### What is being asked
Pick out each line of the records in which the word "Leave" appears.

Extracted records:
┏━━

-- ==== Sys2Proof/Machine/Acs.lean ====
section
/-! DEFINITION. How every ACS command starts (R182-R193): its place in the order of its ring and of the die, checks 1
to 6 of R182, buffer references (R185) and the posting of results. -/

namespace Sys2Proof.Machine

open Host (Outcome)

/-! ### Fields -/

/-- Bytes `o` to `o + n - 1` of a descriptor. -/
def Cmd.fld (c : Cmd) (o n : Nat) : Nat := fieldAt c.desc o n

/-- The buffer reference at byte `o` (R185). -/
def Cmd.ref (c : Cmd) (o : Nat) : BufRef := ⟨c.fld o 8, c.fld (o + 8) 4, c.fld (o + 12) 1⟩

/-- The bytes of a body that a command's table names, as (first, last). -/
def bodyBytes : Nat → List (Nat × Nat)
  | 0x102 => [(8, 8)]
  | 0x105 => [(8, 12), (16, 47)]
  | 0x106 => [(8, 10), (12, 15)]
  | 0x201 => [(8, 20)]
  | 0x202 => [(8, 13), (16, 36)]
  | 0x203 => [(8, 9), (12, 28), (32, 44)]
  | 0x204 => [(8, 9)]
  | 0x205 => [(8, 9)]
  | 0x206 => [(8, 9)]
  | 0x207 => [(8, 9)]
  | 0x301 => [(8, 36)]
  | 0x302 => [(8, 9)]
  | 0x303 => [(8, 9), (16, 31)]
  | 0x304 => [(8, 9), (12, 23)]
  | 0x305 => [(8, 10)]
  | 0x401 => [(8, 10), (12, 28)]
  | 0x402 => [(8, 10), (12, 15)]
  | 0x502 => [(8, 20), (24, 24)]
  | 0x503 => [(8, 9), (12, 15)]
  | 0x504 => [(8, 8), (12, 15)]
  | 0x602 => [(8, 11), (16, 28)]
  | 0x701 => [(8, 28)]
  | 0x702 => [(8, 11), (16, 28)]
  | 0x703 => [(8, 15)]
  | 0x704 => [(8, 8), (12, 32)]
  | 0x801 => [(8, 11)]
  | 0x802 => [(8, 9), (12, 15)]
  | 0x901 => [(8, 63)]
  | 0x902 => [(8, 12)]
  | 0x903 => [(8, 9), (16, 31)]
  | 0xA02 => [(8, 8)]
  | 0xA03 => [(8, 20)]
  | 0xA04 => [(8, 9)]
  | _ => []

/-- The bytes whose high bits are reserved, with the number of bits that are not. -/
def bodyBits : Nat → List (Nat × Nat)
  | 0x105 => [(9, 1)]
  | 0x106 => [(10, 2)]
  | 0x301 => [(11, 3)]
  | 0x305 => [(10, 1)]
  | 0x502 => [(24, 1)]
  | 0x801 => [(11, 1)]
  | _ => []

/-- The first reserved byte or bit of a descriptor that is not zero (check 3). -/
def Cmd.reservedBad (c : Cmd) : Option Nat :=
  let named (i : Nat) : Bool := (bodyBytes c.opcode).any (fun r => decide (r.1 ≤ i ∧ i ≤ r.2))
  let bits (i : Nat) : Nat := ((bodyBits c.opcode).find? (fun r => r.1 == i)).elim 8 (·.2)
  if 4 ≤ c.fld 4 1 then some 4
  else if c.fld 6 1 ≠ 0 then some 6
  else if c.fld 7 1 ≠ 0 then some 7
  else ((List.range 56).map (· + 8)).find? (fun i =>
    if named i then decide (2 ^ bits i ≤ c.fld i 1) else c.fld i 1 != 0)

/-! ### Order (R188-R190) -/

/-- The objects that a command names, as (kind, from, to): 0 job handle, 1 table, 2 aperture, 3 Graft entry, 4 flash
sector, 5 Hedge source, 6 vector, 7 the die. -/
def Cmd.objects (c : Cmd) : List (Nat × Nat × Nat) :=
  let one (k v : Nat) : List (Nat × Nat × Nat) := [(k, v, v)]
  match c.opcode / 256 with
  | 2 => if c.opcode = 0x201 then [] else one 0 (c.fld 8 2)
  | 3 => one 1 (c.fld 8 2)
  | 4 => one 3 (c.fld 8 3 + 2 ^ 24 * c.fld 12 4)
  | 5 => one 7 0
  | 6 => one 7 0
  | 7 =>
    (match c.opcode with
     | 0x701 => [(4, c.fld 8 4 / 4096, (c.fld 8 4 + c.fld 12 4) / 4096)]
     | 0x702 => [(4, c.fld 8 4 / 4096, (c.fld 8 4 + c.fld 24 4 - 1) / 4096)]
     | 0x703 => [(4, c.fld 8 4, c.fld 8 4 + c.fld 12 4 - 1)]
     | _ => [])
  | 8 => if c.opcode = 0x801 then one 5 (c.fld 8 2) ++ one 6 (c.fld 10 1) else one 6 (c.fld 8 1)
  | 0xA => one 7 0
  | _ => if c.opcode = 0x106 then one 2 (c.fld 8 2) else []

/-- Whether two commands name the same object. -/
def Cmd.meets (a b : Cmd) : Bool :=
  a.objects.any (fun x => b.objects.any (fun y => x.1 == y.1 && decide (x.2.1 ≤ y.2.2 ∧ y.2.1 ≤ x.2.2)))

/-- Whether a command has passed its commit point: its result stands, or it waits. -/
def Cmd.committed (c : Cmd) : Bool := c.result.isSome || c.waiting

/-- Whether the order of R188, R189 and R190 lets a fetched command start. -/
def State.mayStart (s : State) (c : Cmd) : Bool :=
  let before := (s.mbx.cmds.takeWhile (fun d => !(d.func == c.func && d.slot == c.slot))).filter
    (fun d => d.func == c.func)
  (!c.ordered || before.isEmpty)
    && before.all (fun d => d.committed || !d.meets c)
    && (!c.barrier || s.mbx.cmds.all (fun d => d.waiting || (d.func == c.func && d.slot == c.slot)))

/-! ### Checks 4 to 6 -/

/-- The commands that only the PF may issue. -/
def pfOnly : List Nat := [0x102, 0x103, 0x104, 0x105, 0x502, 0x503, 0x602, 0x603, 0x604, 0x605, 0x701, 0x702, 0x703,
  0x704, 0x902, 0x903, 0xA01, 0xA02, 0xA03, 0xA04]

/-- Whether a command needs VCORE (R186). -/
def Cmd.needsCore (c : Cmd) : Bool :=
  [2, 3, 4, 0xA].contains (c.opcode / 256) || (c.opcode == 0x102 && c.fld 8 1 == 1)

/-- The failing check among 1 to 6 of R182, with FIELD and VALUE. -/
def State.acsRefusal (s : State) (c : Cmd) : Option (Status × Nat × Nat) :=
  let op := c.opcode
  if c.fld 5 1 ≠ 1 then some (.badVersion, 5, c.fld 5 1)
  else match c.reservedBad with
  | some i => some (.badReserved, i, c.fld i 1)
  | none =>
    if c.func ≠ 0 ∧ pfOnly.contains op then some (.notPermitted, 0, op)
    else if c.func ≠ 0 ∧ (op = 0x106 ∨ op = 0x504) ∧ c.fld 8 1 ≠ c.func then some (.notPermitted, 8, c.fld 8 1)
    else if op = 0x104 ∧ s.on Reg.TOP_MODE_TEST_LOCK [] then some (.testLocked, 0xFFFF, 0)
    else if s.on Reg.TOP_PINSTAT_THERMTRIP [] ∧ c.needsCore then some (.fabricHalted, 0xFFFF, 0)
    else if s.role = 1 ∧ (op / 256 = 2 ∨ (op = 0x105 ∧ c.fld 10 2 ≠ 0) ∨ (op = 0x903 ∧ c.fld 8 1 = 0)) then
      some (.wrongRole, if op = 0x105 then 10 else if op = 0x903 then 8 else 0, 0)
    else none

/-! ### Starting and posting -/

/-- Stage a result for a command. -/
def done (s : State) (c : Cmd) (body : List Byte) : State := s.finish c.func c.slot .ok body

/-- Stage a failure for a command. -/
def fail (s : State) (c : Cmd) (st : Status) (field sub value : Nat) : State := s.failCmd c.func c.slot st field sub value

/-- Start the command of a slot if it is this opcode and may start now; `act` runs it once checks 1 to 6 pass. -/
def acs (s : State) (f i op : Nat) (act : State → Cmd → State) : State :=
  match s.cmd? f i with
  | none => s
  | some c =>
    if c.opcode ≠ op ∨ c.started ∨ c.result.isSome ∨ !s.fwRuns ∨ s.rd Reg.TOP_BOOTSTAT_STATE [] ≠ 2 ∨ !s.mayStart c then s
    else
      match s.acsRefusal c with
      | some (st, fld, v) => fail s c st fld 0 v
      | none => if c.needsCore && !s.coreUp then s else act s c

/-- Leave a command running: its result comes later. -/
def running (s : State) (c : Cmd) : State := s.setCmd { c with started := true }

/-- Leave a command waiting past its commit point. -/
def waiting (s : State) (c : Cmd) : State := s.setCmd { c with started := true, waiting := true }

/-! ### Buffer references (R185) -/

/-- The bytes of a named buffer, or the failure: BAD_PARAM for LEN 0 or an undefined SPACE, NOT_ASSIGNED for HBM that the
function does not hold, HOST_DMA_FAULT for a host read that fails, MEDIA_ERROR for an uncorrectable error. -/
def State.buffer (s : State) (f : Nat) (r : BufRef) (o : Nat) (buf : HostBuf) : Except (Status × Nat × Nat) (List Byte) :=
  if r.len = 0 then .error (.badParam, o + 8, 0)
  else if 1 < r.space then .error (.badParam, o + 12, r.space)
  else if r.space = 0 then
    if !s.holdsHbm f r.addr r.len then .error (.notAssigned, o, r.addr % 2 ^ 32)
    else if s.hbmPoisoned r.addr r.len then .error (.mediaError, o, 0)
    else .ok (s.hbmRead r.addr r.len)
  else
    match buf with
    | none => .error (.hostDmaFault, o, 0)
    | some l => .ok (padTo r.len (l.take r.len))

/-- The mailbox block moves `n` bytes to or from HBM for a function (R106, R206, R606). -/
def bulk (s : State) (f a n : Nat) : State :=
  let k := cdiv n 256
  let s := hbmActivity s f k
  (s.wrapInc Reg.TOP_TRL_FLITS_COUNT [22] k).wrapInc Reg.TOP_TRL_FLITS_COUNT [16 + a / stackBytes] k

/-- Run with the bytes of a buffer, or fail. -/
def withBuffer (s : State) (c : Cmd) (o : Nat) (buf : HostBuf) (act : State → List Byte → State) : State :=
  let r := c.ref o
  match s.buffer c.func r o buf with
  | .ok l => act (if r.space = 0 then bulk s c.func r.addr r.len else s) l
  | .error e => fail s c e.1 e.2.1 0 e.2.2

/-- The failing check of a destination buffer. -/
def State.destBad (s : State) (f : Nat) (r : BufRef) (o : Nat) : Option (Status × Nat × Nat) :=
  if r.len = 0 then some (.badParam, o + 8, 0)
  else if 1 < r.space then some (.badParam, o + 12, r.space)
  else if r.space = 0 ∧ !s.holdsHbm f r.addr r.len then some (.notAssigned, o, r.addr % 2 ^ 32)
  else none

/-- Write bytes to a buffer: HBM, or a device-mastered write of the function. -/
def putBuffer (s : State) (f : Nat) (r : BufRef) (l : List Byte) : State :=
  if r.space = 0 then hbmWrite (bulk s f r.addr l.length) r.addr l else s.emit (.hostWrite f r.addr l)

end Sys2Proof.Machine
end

┗━━
┏━━

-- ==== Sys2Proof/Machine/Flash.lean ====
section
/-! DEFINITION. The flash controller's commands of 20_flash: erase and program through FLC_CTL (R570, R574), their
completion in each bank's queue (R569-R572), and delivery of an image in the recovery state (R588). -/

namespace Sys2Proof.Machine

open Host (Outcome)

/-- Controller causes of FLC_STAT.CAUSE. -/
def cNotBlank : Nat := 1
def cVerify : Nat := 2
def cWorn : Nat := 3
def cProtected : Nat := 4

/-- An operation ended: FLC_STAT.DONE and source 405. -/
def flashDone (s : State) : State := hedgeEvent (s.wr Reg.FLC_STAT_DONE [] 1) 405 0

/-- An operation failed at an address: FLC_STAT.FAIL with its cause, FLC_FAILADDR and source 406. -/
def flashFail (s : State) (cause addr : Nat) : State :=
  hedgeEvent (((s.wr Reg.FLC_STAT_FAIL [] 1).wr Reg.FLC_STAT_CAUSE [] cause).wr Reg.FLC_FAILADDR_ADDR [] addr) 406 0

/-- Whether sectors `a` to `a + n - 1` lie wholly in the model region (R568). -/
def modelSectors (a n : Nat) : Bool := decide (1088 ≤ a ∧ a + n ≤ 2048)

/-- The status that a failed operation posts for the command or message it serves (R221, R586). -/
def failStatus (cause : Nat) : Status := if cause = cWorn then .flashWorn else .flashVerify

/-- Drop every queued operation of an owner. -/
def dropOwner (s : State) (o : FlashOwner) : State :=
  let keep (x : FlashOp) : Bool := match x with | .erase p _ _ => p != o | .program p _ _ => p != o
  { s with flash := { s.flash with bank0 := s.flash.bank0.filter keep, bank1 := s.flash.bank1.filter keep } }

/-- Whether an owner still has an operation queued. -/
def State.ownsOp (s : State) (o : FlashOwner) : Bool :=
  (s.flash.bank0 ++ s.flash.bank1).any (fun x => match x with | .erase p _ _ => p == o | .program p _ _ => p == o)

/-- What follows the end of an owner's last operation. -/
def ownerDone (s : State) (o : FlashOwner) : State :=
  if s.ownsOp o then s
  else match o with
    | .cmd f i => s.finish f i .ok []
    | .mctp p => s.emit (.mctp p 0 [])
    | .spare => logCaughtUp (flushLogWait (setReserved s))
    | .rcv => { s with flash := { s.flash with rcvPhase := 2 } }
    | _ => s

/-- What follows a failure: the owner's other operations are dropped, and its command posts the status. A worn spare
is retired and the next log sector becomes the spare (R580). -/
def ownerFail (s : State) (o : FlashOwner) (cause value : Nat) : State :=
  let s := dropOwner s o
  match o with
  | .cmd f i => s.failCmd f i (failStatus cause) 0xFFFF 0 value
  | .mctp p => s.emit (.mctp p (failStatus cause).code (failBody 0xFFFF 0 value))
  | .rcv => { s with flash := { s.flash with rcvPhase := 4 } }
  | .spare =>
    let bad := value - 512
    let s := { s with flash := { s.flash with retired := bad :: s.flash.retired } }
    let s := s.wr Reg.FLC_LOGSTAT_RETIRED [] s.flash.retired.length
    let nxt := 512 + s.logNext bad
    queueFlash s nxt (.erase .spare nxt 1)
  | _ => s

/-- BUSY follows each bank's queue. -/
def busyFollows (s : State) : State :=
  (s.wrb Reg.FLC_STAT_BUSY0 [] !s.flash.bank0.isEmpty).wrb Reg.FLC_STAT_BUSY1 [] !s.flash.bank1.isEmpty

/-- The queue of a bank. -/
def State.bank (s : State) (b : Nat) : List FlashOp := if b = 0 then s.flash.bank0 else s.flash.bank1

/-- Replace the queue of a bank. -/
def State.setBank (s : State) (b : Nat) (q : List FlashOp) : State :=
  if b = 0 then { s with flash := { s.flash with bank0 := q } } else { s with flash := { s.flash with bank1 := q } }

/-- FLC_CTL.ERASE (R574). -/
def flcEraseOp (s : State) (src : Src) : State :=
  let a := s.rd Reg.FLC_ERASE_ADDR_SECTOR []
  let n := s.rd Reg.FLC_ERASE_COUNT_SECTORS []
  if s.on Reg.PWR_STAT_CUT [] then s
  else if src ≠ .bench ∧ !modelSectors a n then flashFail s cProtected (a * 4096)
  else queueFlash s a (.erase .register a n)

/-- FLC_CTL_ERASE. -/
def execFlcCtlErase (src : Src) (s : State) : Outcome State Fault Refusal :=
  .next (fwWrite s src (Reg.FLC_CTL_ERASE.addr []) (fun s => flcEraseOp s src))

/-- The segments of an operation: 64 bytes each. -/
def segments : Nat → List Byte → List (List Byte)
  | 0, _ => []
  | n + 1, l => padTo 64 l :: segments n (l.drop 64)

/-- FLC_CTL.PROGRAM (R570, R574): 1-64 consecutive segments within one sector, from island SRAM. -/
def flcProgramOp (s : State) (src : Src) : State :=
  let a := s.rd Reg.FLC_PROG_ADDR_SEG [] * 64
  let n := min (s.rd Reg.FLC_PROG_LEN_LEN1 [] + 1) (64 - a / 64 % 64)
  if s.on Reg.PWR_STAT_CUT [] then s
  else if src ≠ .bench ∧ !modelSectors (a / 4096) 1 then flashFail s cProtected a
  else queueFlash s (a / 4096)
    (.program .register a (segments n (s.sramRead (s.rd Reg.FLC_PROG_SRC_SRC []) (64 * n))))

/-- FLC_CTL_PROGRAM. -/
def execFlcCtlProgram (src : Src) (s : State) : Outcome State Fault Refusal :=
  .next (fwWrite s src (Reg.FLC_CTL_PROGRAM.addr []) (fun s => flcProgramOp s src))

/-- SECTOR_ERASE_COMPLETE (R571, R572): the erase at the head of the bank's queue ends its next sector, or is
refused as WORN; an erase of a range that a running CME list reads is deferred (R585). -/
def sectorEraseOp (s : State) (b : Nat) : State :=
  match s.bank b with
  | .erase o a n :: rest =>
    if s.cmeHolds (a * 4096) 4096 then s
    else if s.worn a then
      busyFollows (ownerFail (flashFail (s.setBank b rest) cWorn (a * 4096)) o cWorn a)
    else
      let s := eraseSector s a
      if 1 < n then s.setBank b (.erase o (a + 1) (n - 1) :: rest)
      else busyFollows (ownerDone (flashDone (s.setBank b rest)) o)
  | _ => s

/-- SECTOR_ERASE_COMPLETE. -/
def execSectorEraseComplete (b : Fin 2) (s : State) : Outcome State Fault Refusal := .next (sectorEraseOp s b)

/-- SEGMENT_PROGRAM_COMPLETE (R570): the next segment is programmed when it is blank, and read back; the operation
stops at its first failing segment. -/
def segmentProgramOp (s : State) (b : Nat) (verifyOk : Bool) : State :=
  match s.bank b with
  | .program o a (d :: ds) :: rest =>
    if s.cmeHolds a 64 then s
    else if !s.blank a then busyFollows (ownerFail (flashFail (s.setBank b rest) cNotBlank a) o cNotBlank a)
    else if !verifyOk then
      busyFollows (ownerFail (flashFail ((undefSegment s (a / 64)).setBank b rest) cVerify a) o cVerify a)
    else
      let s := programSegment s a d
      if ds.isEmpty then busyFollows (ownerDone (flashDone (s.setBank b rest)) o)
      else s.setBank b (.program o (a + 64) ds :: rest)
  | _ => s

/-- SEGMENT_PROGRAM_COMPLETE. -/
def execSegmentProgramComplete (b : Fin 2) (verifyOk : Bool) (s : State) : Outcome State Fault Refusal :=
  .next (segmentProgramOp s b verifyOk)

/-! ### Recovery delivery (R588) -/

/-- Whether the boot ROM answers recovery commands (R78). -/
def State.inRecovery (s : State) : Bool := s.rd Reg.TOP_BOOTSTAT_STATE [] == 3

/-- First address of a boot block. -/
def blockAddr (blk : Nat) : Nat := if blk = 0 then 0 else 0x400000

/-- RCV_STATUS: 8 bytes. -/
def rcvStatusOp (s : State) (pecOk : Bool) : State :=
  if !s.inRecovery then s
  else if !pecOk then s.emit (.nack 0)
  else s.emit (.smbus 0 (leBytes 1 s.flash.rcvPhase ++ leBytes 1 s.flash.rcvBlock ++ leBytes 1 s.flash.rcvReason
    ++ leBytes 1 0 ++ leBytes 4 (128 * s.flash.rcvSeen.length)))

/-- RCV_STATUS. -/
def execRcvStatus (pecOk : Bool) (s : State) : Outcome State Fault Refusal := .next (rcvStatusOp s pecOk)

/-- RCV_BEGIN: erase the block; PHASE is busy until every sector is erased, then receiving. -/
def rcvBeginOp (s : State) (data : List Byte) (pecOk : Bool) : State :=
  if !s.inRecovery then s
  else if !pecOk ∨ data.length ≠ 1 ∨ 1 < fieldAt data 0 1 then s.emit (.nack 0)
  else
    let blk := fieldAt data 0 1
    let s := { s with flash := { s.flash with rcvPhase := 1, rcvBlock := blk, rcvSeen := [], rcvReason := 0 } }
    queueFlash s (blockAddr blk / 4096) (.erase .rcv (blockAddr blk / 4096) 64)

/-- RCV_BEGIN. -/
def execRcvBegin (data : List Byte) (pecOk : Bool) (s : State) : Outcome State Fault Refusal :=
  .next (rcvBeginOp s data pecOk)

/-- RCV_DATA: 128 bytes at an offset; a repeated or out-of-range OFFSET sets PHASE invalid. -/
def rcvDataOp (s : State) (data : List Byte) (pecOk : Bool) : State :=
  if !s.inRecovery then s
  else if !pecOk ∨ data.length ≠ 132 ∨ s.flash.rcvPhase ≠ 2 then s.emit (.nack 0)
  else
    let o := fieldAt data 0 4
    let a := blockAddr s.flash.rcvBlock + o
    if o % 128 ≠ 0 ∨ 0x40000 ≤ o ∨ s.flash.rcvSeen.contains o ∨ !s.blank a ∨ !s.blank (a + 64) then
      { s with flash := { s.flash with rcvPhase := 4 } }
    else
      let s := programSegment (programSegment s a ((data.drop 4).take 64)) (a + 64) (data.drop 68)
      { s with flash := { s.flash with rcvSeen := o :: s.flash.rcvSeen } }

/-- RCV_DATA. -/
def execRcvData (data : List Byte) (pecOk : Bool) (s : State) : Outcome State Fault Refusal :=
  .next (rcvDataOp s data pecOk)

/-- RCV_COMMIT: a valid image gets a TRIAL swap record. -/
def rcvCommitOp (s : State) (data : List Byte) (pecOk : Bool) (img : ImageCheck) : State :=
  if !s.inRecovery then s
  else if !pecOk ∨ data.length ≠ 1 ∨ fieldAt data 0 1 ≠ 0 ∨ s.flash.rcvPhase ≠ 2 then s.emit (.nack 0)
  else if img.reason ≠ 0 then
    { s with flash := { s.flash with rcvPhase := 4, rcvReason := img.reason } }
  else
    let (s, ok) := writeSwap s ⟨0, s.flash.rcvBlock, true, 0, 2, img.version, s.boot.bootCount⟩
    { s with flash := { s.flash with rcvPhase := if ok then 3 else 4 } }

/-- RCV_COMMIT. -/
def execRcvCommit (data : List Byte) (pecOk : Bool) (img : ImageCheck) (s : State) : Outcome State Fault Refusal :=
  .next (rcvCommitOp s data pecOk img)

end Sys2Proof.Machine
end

┗━━
┏━━

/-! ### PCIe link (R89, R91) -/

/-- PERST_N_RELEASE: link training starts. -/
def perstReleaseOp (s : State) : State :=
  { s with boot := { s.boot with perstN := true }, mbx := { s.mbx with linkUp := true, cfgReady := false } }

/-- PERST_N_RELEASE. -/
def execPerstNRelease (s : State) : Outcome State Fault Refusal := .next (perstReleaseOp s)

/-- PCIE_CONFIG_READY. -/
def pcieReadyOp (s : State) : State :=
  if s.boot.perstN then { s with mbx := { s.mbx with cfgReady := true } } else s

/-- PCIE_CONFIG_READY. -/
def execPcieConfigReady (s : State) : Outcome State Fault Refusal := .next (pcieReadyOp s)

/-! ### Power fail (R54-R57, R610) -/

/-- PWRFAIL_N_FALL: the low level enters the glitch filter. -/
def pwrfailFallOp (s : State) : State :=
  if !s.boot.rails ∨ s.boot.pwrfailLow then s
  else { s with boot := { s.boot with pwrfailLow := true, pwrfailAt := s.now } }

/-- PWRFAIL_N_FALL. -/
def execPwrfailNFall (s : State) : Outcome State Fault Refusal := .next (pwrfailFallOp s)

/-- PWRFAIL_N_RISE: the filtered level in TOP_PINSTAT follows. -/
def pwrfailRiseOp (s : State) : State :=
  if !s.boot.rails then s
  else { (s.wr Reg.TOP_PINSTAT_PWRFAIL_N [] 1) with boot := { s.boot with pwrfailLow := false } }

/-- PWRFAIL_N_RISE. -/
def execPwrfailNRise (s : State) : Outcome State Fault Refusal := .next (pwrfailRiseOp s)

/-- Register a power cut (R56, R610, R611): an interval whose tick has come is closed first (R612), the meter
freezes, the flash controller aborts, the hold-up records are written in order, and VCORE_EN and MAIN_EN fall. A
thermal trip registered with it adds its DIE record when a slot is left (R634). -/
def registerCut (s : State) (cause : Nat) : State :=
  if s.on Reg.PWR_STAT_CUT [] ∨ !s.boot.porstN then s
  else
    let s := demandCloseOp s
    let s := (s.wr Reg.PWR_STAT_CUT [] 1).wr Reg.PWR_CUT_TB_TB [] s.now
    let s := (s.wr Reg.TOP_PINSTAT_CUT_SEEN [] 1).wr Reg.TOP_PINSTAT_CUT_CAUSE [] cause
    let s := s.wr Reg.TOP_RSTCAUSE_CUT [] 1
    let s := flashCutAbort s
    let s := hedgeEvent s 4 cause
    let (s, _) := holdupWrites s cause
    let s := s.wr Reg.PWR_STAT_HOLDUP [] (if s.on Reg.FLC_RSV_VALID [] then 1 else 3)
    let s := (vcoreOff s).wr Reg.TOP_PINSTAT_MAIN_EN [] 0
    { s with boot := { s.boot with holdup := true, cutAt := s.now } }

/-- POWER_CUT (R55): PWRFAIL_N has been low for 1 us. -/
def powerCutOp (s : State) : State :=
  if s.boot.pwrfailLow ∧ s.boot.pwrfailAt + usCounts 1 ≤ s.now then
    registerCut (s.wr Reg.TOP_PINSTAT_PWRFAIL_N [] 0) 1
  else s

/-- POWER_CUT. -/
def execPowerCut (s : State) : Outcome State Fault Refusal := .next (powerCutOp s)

┗━━

### Exercise answer
/-- Leave a command running: its result comes later. -/
/-- Leave a command waiting past its commit point. -/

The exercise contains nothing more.